From first line to last, the records below are to be duplicated exactly.

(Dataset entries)
▶
-- ==== Sys2Proof/Config.lean ====
section
/-! DEFINITION. What is fixed for one machine instance: the parameters of 00_scope.md R7, the record `RESET` among
them, the cartridge configuration `CART`, and the free values of a cartridge's handler. -/

namespace Sys2Proof.Machine

/-- The console model (00_scope.md R3). -/
inductive Model
  | dmg
  | cgb
deriving DecidableEq, Repr

/-- Where the RTC takes elapsed time from (00_scope.md R7, 63_rtc.md R497). -/
inductive RtcSync
  | cycle
  | wall
deriving DecidableEq, Repr

/-- The cartridge mapper variant (62_mbc.md R432, R470 to R474). -/
inductive Variant
  | plain
  | mbc1
  | mbc2
  | mbc3
  | mbc5
  | huc1
  | huc3
  | camera
  | mmm01
  | wisdomTree
deriving DecidableEq, Repr

/-- The cartridge configuration `CART` (00_scope.md R7). `rom` itself stands in State, as plain data. -/
structure Cart where
  variant : Variant
  /-- The MBC1 multicart wiring (62_mbc.md R443). -/
  multicart : Bool
  /-- The MBC5 rumble variants, whose RAM bank register has 3 bits (62_mbc.md R455). -/
  rumble : Bool
  /-- 16 KiB banks of the image, at least 2 (62_mbc.md R434). -/
  romBanks : Nat
  /-- Whole 8 KiB banks of RAM (62_mbc.md R434). -/
  ramBanks : Nat
  /-- Bytes of RAM: `ramBanks * 8192`, or the 2 KiB case (62_mbc.md R434, R439). -/
  ramBytes : Nat
  hasRtc : Bool
  hasBattery : Bool
  /-- HuC1 and HuC3: whether a ROM bank register of 0 selects bank 1; 62_mbc.md R470 does not settle it (log 14). -/
  zeroAdjust : Bool
  /-- Whether a `CART.special` handler is supplied (62_mbc.md section 5, U12). -/
  handler : Bool
deriving DecidableEq, Repr

/-- The cartridge of State.reset. DESIGN CHOICE (log 3), unsafe: type `0x00`, two banks, no RAM, as in
95_test_vectors.md section 0. -/
def Cart.plain32K : Cart where
  variant := .plain
  multicart := false
  rumble := false
  romBanks := 2
  ramBanks := 0
  ramBytes := 0
  hasRtc := false
  hasBattery := false
  zeroAdjust := false
  handler := false

/-- `RTC_DIVISOR`: `cc` units per RTC second at normal speed (00_scope.md R7, 63_rtc.md R491). -/
def rtcDivisor : Int := 4194304

/-- The record `RESET` (70_reset_and_hazards.md R551): an argument of the model. What the rules themselves fix is not
in it: every slot DISABLED and the engine idle (R550, 64_oamdma.md R521), `timaLast` and `rtcLast` equal to `cc`
(10_state.md R41, R64), the open bus decayed. -/
structure ResetRecord where
  /-- `RESET.cc` (10_state.md R21, U27). -/
  cc : Int
  cpu : Cpu
  io : IoRegs
  tima : Byte
  tma : Byte
  tac : BitVec 3
  /-- `RESET.divCounter`: the value of `Sys(cc)` (10_state.md R41, U3). -/
  divCounter : Word
  busValue : Byte
  /-- The mapper's registers (62_mbc.md R480). -/
  mapper : Mapper
  /-- The clock chip's registers where the host restores none (63_rtc.md R509, U16). -/
  rtc : RtcContents
deriving DecidableEq, Repr

/-- The registers the boot program leaves (70_reset_and_hazards.md R551). -/
def Cpu.suggested : Model → Cpu
  | .dmg =>
    { a := 0x01, f := 0xB0, b := 0x00, c := 0x13, d := 0x00, e := 0xD8, h := 0x01, l := 0x4D, sp := 0xFFFE,
      pc := 0x0100, ime := false, minIntTime := 0, halted := false, stopped := false, stopStart := 0,
      prefetched := false, latch := 0x00, doubleSpeed := false }
  | .cgb =>
    { a := 0x11, f := 0x80, b := 0x00, c := 0x00, d := 0xFF, e := 0x56, h := 0x00, l := 0x0D, sp := 0xFFFE,
      pc := 0x0100, ime := false, minIntTime := 0, halted := false, stopped := false, stopStart := 0,
      prefetched := false, latch := 0x00, doubleSpeed := false }

/-- The control registers after reset (70_reset_and_hazards.md R551). -/
def IoRegs.suggested (model : Model) : IoRegs where
  ifr := 0x01
  ie := 0x00
  dma := match model with
    | .dmg => 0xFF
    | .cgb => 0x00
  prepare := false
  vbk := 0
  svbk := 0

/-- The mapper's reset state (62_mbc.md R480). -/
def Mapper.suggested : Mapper where
  ramEnable := false
  romBankReg := 1
  ramBankReg := 0
  bank2 := 0
  mode := false
  latchPrev := 0xFF
  modeReg := 0
  specialBank0 := 0
  specialBankN := 1

/-- All of layout A's registers 0 (63_rtc.md R509). -/
def RtcRegs.zero : RtcRegs where
  s := 0
  m := 0
  h := 0
  dl := 0
  day8 := false
  halt := false
  carry := false

/-- A chip with nothing restored (63_rtc.md R509). -/
def RtcContents.zero : RtcContents where
  live := RtcRegs.zero
  latched := RtcRegs.zero
  sub := 0
  layoutB :=
    { minutes := 0, days := 0, seconds := 0, halted := false, latchedMinutes := 0, latchedDays := 0, tone := 0 }

/-- The value the spec suggests for `RESET` (70_reset_and_hazards.md R551). `divCounter` is an argument: `0xABCC` on
DMG, free on CGB (U3). -/
def ResetRecord.suggested (model : Model) (divCounter : Word) : ResetRecord where
  cc := 0
  cpu := Cpu.suggested model
  io := IoRegs.suggested model
  tima := 0
  tma := 0
  tac := 0
  divCounter := divCounter
  busValue := 0xFF
  mapper := Mapper.suggested
  rtc := RtcContents.zero

/-- The parameters of 00_scope.md R7 that the spec leaves open or to the instance. -/
structure Params where
  model : Model
  /-- `HALT_WAKE_DELAY` (60_exceptions.md R348), open. -/
  haltWakeDelay : Nat
  /-- `PULLUP_DELAY` (20_memory.md R94), open. -/
  pullupDelay : Nat
  /-- `RAMG_MASK` (62_mbc.md R440). -/
  ramgMask : Byte
  rtcSync : RtcSync
  /-- `RESET` (70_reset_and_hazards.md R551). -/
  reset : ResetRecord
deriving DecidableEq, Repr

/-- The parameters of State.reset: DMG and the values 00_scope.md R7 and 70_reset_and_hazards.md R551 suggest. DESIGN
CHOICE (log 1), unsafe. -/
def Params.suggested : Params where
  model := .dmg
  haltWakeDelay := 4
  pullupDelay := 8
  ramgMask := 0x0F#8
  rtcSync := .cycle
  reset := ResetRecord.suggested .dmg 0xABCC

/-- FREE VALUE (log 14): the byte a special cartridge's handler answers to the CPU once its list of answers is used up,
by the number of interactions so far. The spec leaves the handler open (62_mbc.md section 5). -/
opaque Config.freeSpecialByte : Nat → Byte

/-- FREE VALUE (log 14): the byte it shows the OAM-DMA engine then, by the stamp of the engine's step. -/
opaque Config.freeSpecialDmaByte : Int → Byte

end Sys2Proof.Machine
end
◀
▶ [Completed exercise]:
-- ==== Sys2Proof/Config.lean ====
section
/-! DEFINITION. What is fixed for one machine instance: the parameters of 00_scope.md R7, the record `RESET` among
them, the cartridge configuration `CART`, and the free values of a cartridge's handler. -/

namespace Sys2Proof.Machine

/-- The console model (00_scope.md R3). -/
inductive Model
  | dmg
  | cgb
deriving DecidableEq, Repr

/-- Where the RTC takes elapsed time from (00_scope.md R7, 63_rtc.md R497). -/
inductive RtcSync
  | cycle
  | wall
deriving DecidableEq, Repr

/-- The cartridge mapper variant (62_mbc.md R432, R470 to R474). -/
inductive Variant
  | plain
  | mbc1
  | mbc2
  | mbc3
  | mbc5
  | huc1
  | huc3
  | camera
  | mmm01
  | wisdomTree
deriving DecidableEq, Repr

/-- The cartridge configuration `CART` (00_scope.md R7). `rom` itself stands in State, as plain data. -/
structure Cart where
  variant : Variant
  /-- The MBC1 multicart wiring (62_mbc.md R443). -/
  multicart : Bool
  /-- The MBC5 rumble variants, whose RAM bank register has 3 bits (62_mbc.md R455). -/
  rumble : Bool
  /-- 16 KiB banks of the image, at least 2 (62_mbc.md R434). -/
  romBanks : Nat
  /-- Whole 8 KiB banks of RAM (62_mbc.md R434). -/
  ramBanks : Nat
  /-- Bytes of RAM: `ramBanks * 8192`, or the 2 KiB case (62_mbc.md R434, R439). -/
  ramBytes : Nat
  hasRtc : Bool
  hasBattery : Bool
  /-- HuC1 and HuC3: whether a ROM bank register of 0 selects bank 1; 62_mbc.md R470 does not settle it (log 14). -/
  zeroAdjust : Bool
  /-- Whether a `CART.special` handler is supplied (62_mbc.md section 5, U12). -/
  handler : Bool
deriving DecidableEq, Repr

/-- The cartridge of State.reset. DESIGN CHOICE (log 3), unsafe: type `0x00`, two banks, no RAM, as in
95_test_vectors.md section 0. -/
def Cart.plain32K : Cart where
  variant := .plain
  multicart := false
  rumble := false
  romBanks := 2
  ramBanks := 0
  ramBytes := 0
  hasRtc := false
  hasBattery := false
  zeroAdjust := false
  handler := false

/-- `RTC_DIVISOR`: `cc` units per RTC second at normal speed (00_scope.md R7, 63_rtc.md R491). -/
def rtcDivisor : Int := 4194304

/-- The record `RESET` (70_reset_and_hazards.md R551): an argument of the model. What the rules themselves fix is not
in it: every slot DISABLED and the engine idle (R550, 64_oamdma.md R521), `timaLast` and `rtcLast` equal to `cc`
(10_state.md R41, R64), the open bus decayed. -/
structure ResetRecord where
  /-- `RESET.cc` (10_state.md R21, U27). -/
  cc : Int
  cpu : Cpu
  io : IoRegs
  tima : Byte
  tma : Byte
  tac : BitVec 3
  /-- `RESET.divCounter`: the value of `Sys(cc)` (10_state.md R41, U3). -/
  divCounter : Word
  busValue : Byte
  /-- The mapper's registers (62_mbc.md R480). -/
  mapper : Mapper
  /-- The clock chip's registers where the host restores none (63_rtc.md R509, U16). -/
  rtc : RtcContents
deriving DecidableEq, Repr

/-- The registers the boot program leaves (70_reset_and_hazards.md R551). -/
def Cpu.suggested : Model → Cpu
  | .dmg =>
    { a := 0x01, f := 0xB0, b := 0x00, c := 0x13, d := 0x00, e := 0xD8, h := 0x01, l := 0x4D, sp := 0xFFFE,
      pc := 0x0100, ime := false, minIntTime := 0, halted := false, stopped := false, stopStart := 0,
      prefetched := false, latch := 0x00, doubleSpeed := false }
  | .cgb =>
    { a := 0x11, f := 0x80, b := 0x00, c := 0x00, d := 0xFF, e := 0x56, h := 0x00, l := 0x0D, sp := 0xFFFE,
      pc := 0x0100, ime := false, minIntTime := 0, halted := false, stopped := false, stopStart := 0,
      prefetched := false, latch := 0x00, doubleSpeed := false }

/-- The control registers after reset (70_reset_and_hazards.md R551). -/
def IoRegs.suggested (model : Model) : IoRegs where
  ifr := 0x01
  ie := 0x00
  dma := match model with
    | .dmg => 0xFF
    | .cgb => 0x00
  prepare := false
  vbk := 0
  svbk := 0

/-- The mapper's reset state (62_mbc.md R480). -/
def Mapper.suggested : Mapper where
  ramEnable := false
  romBankReg := 1
  ramBankReg := 0
  bank2 := 0
  mode := false
  latchPrev := 0xFF
  modeReg := 0
  specialBank0 := 0
  specialBankN := 1

/-- All of layout A's registers 0 (63_rtc.md R509). -/
def RtcRegs.zero : RtcRegs where
  s := 0
  m := 0
  h := 0
  dl := 0
  day8 := false
  halt := false
  carry := false

/-- A chip with nothing restored (63_rtc.md R509). -/
def RtcContents.zero : RtcContents where
  live := RtcRegs.zero
  latched := RtcRegs.zero
  sub := 0
  layoutB :=
    { minutes := 0, days := 0, seconds := 0, halted := false, latchedMinutes := 0, latchedDays := 0, tone := 0 }

/-- The value the spec suggests for `RESET` (70_reset_and_hazards.md R551). `divCounter` is an argument: `0xABCC` on
DMG, free on CGB (U3). -/
def ResetRecord.suggested (model : Model) (divCounter : Word) : ResetRecord where
  cc := 0
  cpu := Cpu.suggested model
  io := IoRegs.suggested model
  tima := 0
  tma := 0
  tac := 0
  divCounter := divCounter
  busValue := 0xFF
  mapper := Mapper.suggested
  rtc := RtcContents.zero

/-- The parameters of 00_scope.md R7 that the spec leaves open or to the instance. -/
structure Params where
  model : Model
  /-- `HALT_WAKE_DELAY` (60_exceptions.md R348), open. -/
  haltWakeDelay : Nat
  /-- `PULLUP_DELAY` (20_memory.md R94), open. -/
  pullupDelay : Nat
  /-- `RAMG_MASK` (62_mbc.md R440). -/
  ramgMask : Byte
  rtcSync : RtcSync
  /-- `RESET` (70_reset_and_hazards.md R551). -/
  reset : ResetRecord
deriving DecidableEq, Repr

/-- The parameters of State.reset: DMG and the values 00_scope.md R7 and 70_reset_and_hazards.md R551 suggest. DESIGN
CHOICE (log 1), unsafe. -/
def Params.suggested : Params where
  model := .dmg
  haltWakeDelay := 4
  pullupDelay := 8
  ramgMask := 0x0F#8
  rtcSync := .cycle
  reset := ResetRecord.suggested .dmg 0xABCC

/-- FREE VALUE (log 14): the byte a special cartridge's handler answers to the CPU once its list of answers is used up,
by the number of interactions so far. The spec leaves the handler open (62_mbc.md section 5). -/
opaque Config.freeSpecialByte : Nat → Byte

/-- FREE VALUE (log 14): the byte it shows the OAM-DMA engine then, by the stamp of the engine's step. -/
opaque Config.freeSpecialDmaByte : Int → Byte

end Sys2Proof.Machine
end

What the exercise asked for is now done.